** EXERCISE BRIEF **
Only the opening lines of the listing, through the one with "else (List.range 6).map", are to be retyped, each exactly as it stands.

** WORKING DATA **

-- ==== Sys2Proof/Machine/Placement.lean ====
section
/-! DEFINITION. The Overman (R297 to R320): admission of intents, pins, results, defragmentation, the plan
of moves, held commands and its engines. Arming and the swap stand in Swap. -/

namespace Sys2Proof.Machine

/-! ### Units -/

/-- The ageing index of a monitor (R606): hewer h as h, pipeline p as 96 + p. -/
def State.ageIndex (s : State) (u : Nat) : Nat := (tget (0, 0) s.bkg.ages u).1

/-- The slice-mates of a hewer's or a pipeline's monitor, by which reason 3 judges it (R607). -/
def ageMates (m : Nat) : List Nat :=
  if m < 96 then (List.range 24).map (fun k => m / 24 * 24 + k)
  else (List.range 6).map (fun k => 96 + (m - 96) / 6 * 6 + k)

/-- The least index among the units of the same kind in a unit's slice (R607). -/
def State.leastAged (s : State) (m : Nat) : Nat := (ageMates m).foldl (fun a k => min a (s.ageIndex k)) (s.ageIndex m)

/-- The unit's index exceeds the least-aged unit of its kind and slice by more than BKG_WEAR_MARGIN (R607). -/
def State.overMargin (s : State) (m : Nat) : Bool := decide (s.rd Reg.BKG_WEAR_MARGIN 0 < s.ageIndex m - s.leastAged m)

/-- The hewer is in reset. -/
def State.hewerReset (s : State) (h : Nat) : Bool :=
  if h < 32 then bitOf (s.rd Reg.RST_HEWER_ACTIVE_LO 0) h
  else if h < 64 then bitOf (s.rd Reg.RST_HEWER_ACTIVE_MID 0) (h - 32)
  else bitOf (s.rd Reg.RST_HEWER_ACTIVE_HI 0) (h - 64)

/-- The hewer is in reset, or failed its self-test (R30, R576; numbered 512 + h among the unusable units). -/
def State.hewerBad (s : State) (h : Nat) : Bool := s.hewerReset h || s.ovm.unusable.contains (512 + h)

/-- The hewers that the Overman runs on (OVM_HEWERS). -/
def State.ovmHewers (s : State) : List Nat :=
  (List.range 96).filter (fun h =>
    if h < 32 then bitOf (s.rd Reg.OVM_HEWERS_LO 0) h
    else if h < 64 then bitOf (s.rd Reg.OVM_HEWERS_MID 0) (h - 32)
    else bitOf (s.rd Reg.OVM_HEWERS_HI 0) (h - 64))

/-- The one of a list with the least key, the earlier on a tie. -/
def leastBy (key : Nat → Nat) : List Nat → Option Nat
  | [] => none
  | x :: rest =>
    match leastBy key rest with
    | none => some x
    | some y => if key x ≤ key y then some x else some y

/-- The hewer runs work other than a schedule entry: an Overman duty, or seconds that PM firmware has yet to read (R21). -/
def State.hewerWork (s : State) (h : Nat) : Bool :=
  s.ovmHewers.contains h || s.pm.points.any (fun e => (e.2.unread || e.2.pend != []) && s.pointHewer e.1 == h)

/-- An entry falls due for a hewer at a shaft address, from the active bank or carried to it (R43, Table 02-2). -/
def State.hewerDue (s : State) (h a : Nat) : Bool :=
  let p := a % Config.cyclePos
  let hit (e : SchedEntry) : Bool := [0x0, 0x1, 0x2].contains e.cls && e.target == h
  s.activeBank.any (fun e => e.2.valid && hit e.2 && e.2.pos == p && entryFires e.2 (a / Config.cyclePos) &&
    !(e.2.period == 3 && s.activeSpent.contains e.1)) ||
    (s.shf.carriedAt == a && s.shf.carried.any hit) || (s.shf.firedAt == some a && s.shf.fired.any hit)

/-- A hewer's clock runs, and is gated otherwise (R21, R27, R43, Table 01-6): by the position before an entry for it, at
that position, and while it has other work. -/
def State.hewerClock (s : State) (h : Nat) : Bool :=
  !s.halted && (s.hewerDue h s.addr || s.hewerDue h (s.addr + 1) || s.hewerWork h)

/-- A hewer that owns overhead or runs other work does not stay gated throughout (R21). -/
def State.hewerAwake (s : State) (h : Nat) : Bool :=
  s.ovm.ctxs.any (fun e => kindHasOverhead e.2.kind && e.2.place.hewer == h) || s.hewerWork h

/-- The hewer may take overhead: not in reset or failed, not one of the Overman's, and not full (Table 09-5). -/
def State.hewerOk (s : State) (obs : OvmObs) (h : Nat) : Bool :=
  !obs.fullHewers.contains h && !s.hewerBad h && !s.ovmHewers.contains h

/-- The hewers with room for more work, in the order of R302: of the slice (R17), awake before gated, then the least aged,
then the lowest-numbered. -/
def State.pickHewer (s : State) (obs : OvmObs) (slice : Nat) : Option Nat :=
  let key (h : Nat) : Nat :=
    (if h / 24 = slice then 0 else 2 ^ 34) + (if s.hewerAwake h then s.ageIndex h else 2 ^ 33) * 128 + h
  leastBy key ((List.range 96).filter (s.hewerOk obs))

/-- The pipeline of a slice with room for a charge in one direction, in the order of R302 (R16). -/
def State.pickPipe (s : State) (dir : Place → Nat) (slice charge : Nat) : Option Nat :=
  let ok := ((List.range 24).filter (fun p => p / 6 == slice)).filter (fun p =>
    pipeLoad s.ovm.ctxs dir p + charge ≤ pipeLimit && !s.ovm.unusable.contains p)
  leastBy (fun p => (if s.ovm.gated.contains p then 2 ^ 33 else s.ageIndex (96 + p)) * 128 + p) ok

/-- The container-stage slices that may take work, awake ones first, then the lowest-numbered (R302, R30, R31). -/
def State.stageSlices (s : State) : List Nat :=
  let ok := (List.range 4).filter (fun n =>
    !s.ovm.unusable.contains (stageUnit n 0) && !s.ovm.unusable.contains (stageUnit n 1) && !s.inReset (3 + n))
  let asleep (n : Nat) : Bool := s.ovm.gated.contains (stageUnit n 0) || s.ovm.gated.contains (stageUnit n 1)
  ok.filter (fun n => !asleep n) ++ ok.filter asleep

/-- The slices to try for the container stages of the two legs, in the order of R302: different slices first. -/
def legPairs (twoLegs : Bool) (l : List Nat) : List (Nat × Nat) :=
  if twoLegs then (l.map (fun a => (l.filter (fun b => b != a)).map (fun b => (a, b)))).flatten ++ l.map (fun a => (a, a))
  else l.map (fun a => (a, a))

/-! ### Admission -/

/-- The placed context that carries what is at an endpoint (Table 08-1). -/
def State.hoAt (s : State) (e : Endpoint) (kind : Nat) : Option Nat :=
  let want : List Nat :=
    match e.typ with
    | 1 => if kind = 0x15 || kind = 0x16 || kind = 0x12 || kind = 0x13 then [0x18] else []
    | 2 => if kind = 0x31 then [] else [0x31]
    | 3 => [0x22]
    | 4 => [0x20]
    | 5 => [0x15, 0x16]
    | 6 => [0x0E]
    | 7 => [0x0E]
    | _ => []
  (s.ovm.ctxs.find? (fun c => want.contains c.2.kind && c.2.endpoint.lane == e.lane &&
    c.2.endpoint.typ == (if e.typ = 2 then 2 else 1))).map (·.1)

/-- The containers of an intent made once: all of its path but a first one made per client. -/
def sharedKinds (client : Nat) (path : List Nat) : List Nat :=
  match path with
  | [] => []
  | k :: rest => if perClient client k then rest else path

/-- The first container of the path where it is made per client. -/
def innerKind (client : Nat) (path : List Nat) : Option Nat :=
  match path with
  | [] => none
  | k :: _ => if perClient client k then some k else none

/-- An end on an uplink port that is not Etund's, in pair operation (R419). -/
def State.bareEnd (s : State) (e : Endpoint) : Bool :=
  s.paired && (e.typ == 1 || e.typ == 5) && 48 ≤ e.lane && e.lane < 72 &&
    !bitOf (s.rd Reg.PAR_PORT_ETUND 0) (s.portFirst e.lane - 48)

/-- The two units' copies of an intent's ODU form a protection group (R419). -/
def State.pairCopies (s : State) (p : Intent) (path : List Nat) : Bool :=
  p.prot == 0 && [p.srcA, p.dstA].any s.bareEnd && (p.client :: path).any kindOdu

/-- What an intent becomes, before resources are given: each context's kind, client endpoint and member
number, in the order of R299: clients, containers per client, shared containers, the bridge, the group. The
first number is 0 for a client of source A, 1 of source B, 2 for a container per client, 3 for a shared
one, 4 for the bridge, 5 for the group, which the copies of a pair form too (R419). -/
def intentParts (p : Intent) (path : List Nat) (pair : Bool) : List (Nat × Nat × Nat) :=
  let n := max 1 p.count
  let members (role kind : Nat) : List (Nat × Nat × Nat) := (List.range n).map (fun k => (role, kind, k))
  members 0 p.client ++ (if p.srcB.typ = 0 || isRlkGroup p then [] else members 1 p.client) ++
    (match innerKind p.client path with
      | some k => members 2 k
      | none => []) ++
    (sharedKinds p.client path).mapIdx (fun j k => (3, k, j)) ++
    (if p.dstB.typ = 0 then [] else [(4, intentOuter p, 0)]) ++ (if p.prot = 0 && !pair then [] else [(5, 0x30, 0)])

/-- The context that SEAL applies to: the outermost LO ODU built, or the client carried as it is (R280). -/
def sealedPart (p : Intent) (path : List Nat) (part : Nat × Nat × Nat) : Bool :=
  p.sealing % 4 != 0 && loOdu part.2.1 &&
    (if path.any loOdu then part.1 == 3 || part.1 == 4 else part.1 ≤ 1)

/-- The part is processed in a container stage (R13, R19, R256). -/
def stagePart (p : Intent) (path : List Nat) (part : Nat × Nat × Nat) : Bool :=
  if part.1 ≤ 1 then
    (8 ≤ part.2.1 && part.2.1 ≤ 0xD && (path != [] || p.prot != 0)) || (loOdu part.2.1 && (p.sealing % 4 != 0 || p.prot == 8))
  else part.2.1 != 0x30 && part.2.1 != 0x23 && part.2.1 != 0x24 && part.2.1 != 0x15 && part.2.1 != 0x16 &&
    (part.1 != 4 || path != [])

/-- The ODUflex of the intent carries 25GBASE-R bit-transparently (Table 08-3). -/
def isCbr (p : Intent) : Bool := p.client == 0x20

/-- Tributary slots of a part: those of NTS, or 20 for 25GBASE-R. -/
def partSlots (p : Intent) (kind : Nat) : Nat := if kind = 0x14 then (if isCbr p then 20 else p.nts) else 0

/-- The slices chosen for an intent: of its first line stage and of the container stages of the two legs. -/
structure Chosen where
  line   : Nat
  slice  : Nat
  sliceB : Nat

/-- The record of one part (Table 08-2), but for its hewer, pipelines, schedule positions, grains, queue and HBM region. -/
def partCtx (s : State) (p : Intent) (path : List Nat) (ids : List Nat) (g : Nat) (c : Chosen)
    (part : Nat × Nat × Nat) : Ctx :=
  let n := max 1 p.count
  let nB := if p.srcB.typ = 0 || isRlkGroup p then 0 else n
  let inner := (innerKind p.client path).isSome
  let shared := sharedKinds p.client path
  let firstInner := n + nB
  let firstShared := firstInner + (if inner then n else 0)
  let id (i : Nat) : Option Nat := ids[i]?
  let role := part.1
  let kind := part.2.1
  let k := part.2.2
  let stage := stagePart p path part
  let legB := role == 1
  let src := memberOf (if legB then p.srcB else p.srcA) p.client k
  let dst := if role = 4 then p.dstB else if role = 2 then memberOf p.dstA kind k else p.dstA
  let isLast := (role == 2 && shared.isEmpty) || (role == 3 && k + 1 == shared.length) || role == 4
  let vc3 := shared.head? == some 0xF && shared.getD 1 0 == 0xA
  let dest : Option Nat :=
    if role ≤ 1 then (if inner then id (firstInner + k) else if shared.isEmpty then s.hoAt p.dstA kind else id firstShared)
    else if role = 2 then (if shared.isEmpty then s.hoAt dst kind else id firstShared)
    else if role = 3 then (if isLast then s.hoAt dst kind else id (firstShared + k + 1))
    else if role = 4 then s.hoAt dst kind
    else none
  let sl := if legB then c.sliceB else c.slice
  let sealed := sealedPart p path part
  let seq := p.sealing % 4 == 1
  let pair := s.pairCopies p path && (role == 5 || (kindOdu kind && [src, dst].any s.bareEnd))
  let far := if role ≤ 1 then src else dst
  let own := if far.typ = 0 then c.line else endpointSlice far
  { intent := p.id, kind := kind,
    parent := if role ≤ 1 then s.hoAt src kind else dest,
    endpoint := if role ≤ 1 then src else if isLast then dst else {},
    endpointB := if role = 0 && isRlkGroup p then memberOf p.srcB p.client k else {},
    out := if role = 0 && path.isEmpty then p.dstA else {},
    dest := dest,
    pos := if role ≤ 2 && shared.head? == some 0xF then memberPos kind k vc3
      else if isLast && dst.typ = 6 then dst.idx else if isLast && dst.typ = 7 then dst.tu
      else if kind = 0xB || kind = 0xC || kind = 0xD then k + 1 else 0,
    place := { inSlice := if stage then (if role = 2 then c.line else sl) else own,
               egSlice := if stage then sl else own,
               lineSlice := own },
    sealed := sealed && !seq, priv := sealed && p.sealing % 4 == 3, scSeq := sealed && seq && !pair,
    block := 8 * 2 ^ (p.sealing / 4 % 4), key := p.key,
    protect := p.prot != 0 && role ≤ 1, hitless := p.prot == 8 && role ≤ 1,
    group := if (p.prot != 0 && (role ≤ 1 || role = 5)) || pair then g else 0x7FF,
    nts := partSlots p kind, rate := if p.client = 0x21 then p.rate else 0,
    stage := stage,
    cyclic := (p.prot != 0 && role ≤ 1) || pair }

/-- The slice of the stage that processes a context's overhead (R17). -/
def Ctx.ownSlice (x : Ctx) (q : Place) : Nat := if x.stage then q.egSlice else q.lineSlice

/-- A part gets its hewer, pipelines, positions, grains, tributary slot, queue and HBM region from what `s` has free. -/
def State.settlePart (s : State) (obs : OvmObs) (x : Ctx) : Option Ctx :=
  let all := s.ovm.ctxs
  let slots := oduSlots x.kind x.nts
  let ends := if x.endpoint.typ = 5 then x.endpoint else x.out
  let grains := if loOdu x.kind then slots else 0
  let mode := s.rd Reg.PRT_LANE_MODE ends.lane
  let ts : Option Nat := if ends.typ != 5 then some 0 else if ends.idx != 0 then some ends.idx
    else slotRun all ends.lane (hoSlots mode) slots
  let grain : Option Nat := if grains = 0 then some 0xFFFF else grainRun all grains
  let pos : Option ((Nat × Nat) × (Nat × Nat)) :=
    if kindHasOverhead x.kind then
      match s.freePos all x.cyclic [] with
      | none => none
      | some a => (s.freePos all x.cyclic [a]).map (fun b => (a, b))
    else some ((0, 0), (0, 0))
  let queue : Option Nat := if x.kind = 0x21 then s.freeQueue all else some 0
  let needsHbm := x.hitless || x.endpointB.typ == 3
  let pipe (dir : Place → Nat) (slice : Nat) : Option Nat :=
    if x.sealed then s.pickPipe dir slice x.pipeCharge else some 0xFF
  match ts, grain, pos, queue, s.pickHewer obs (x.ownSlice x.place), pipe (·.pipeIn) x.place.inSlice, pipe (·.pipeEg) x.place.egSlice with
  | some t, some g, some q, some qu, some h, some pi, some pe =>
    if (needsHbm || x.kind == 0x21) && s.ovm.unusable.contains hbmUnit then none
    else some { x with cross := kindHasOverhead x.kind && h / 24 != x.ownSlice x.place, place := { x.place with
      hewer := h, pipeIn := pi, pipeEg := pe, ts := t, grain := g, grains := grains, extPos := q.1.1, extCyc := q.1.2 % 32, insPos := q.2.1,
      insCyc := q.2.2 % 32, queue := qu, queues := ofBool (x.kind == 0x21),
      hbm := if needsHbm then freeHbm all s.ovm.unusable else 0xFFFFFFFF } }
  | _, _, _, _, _, _, _ => none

** EXERCISE RESPONSE **
-- ==== Sys2Proof/Machine/Placement.lean ====
section
/-! DEFINITION. The Overman (R297 to R320): admission of intents, pins, results, defragmentation, the plan
of moves, held commands and its engines. Arming and the swap stand in Swap. -/

namespace Sys2Proof.Machine

/-! ### Units -/

/-- The ageing index of a monitor (R606): hewer h as h, pipeline p as 96 + p. -/
def State.ageIndex (s : State) (u : Nat) : Nat := (tget (0, 0) s.bkg.ages u).1

/-- The slice-mates of a hewer's or a pipeline's monitor, by which reason 3 judges it (R607). -/
def ageMates (m : Nat) : List Nat :=
  if m < 96 then (List.range 24).map (fun k => m / 24 * 24 + k)
  else (List.range 6).map (fun k => 96 + (m - 96) / 6 * 6 + k)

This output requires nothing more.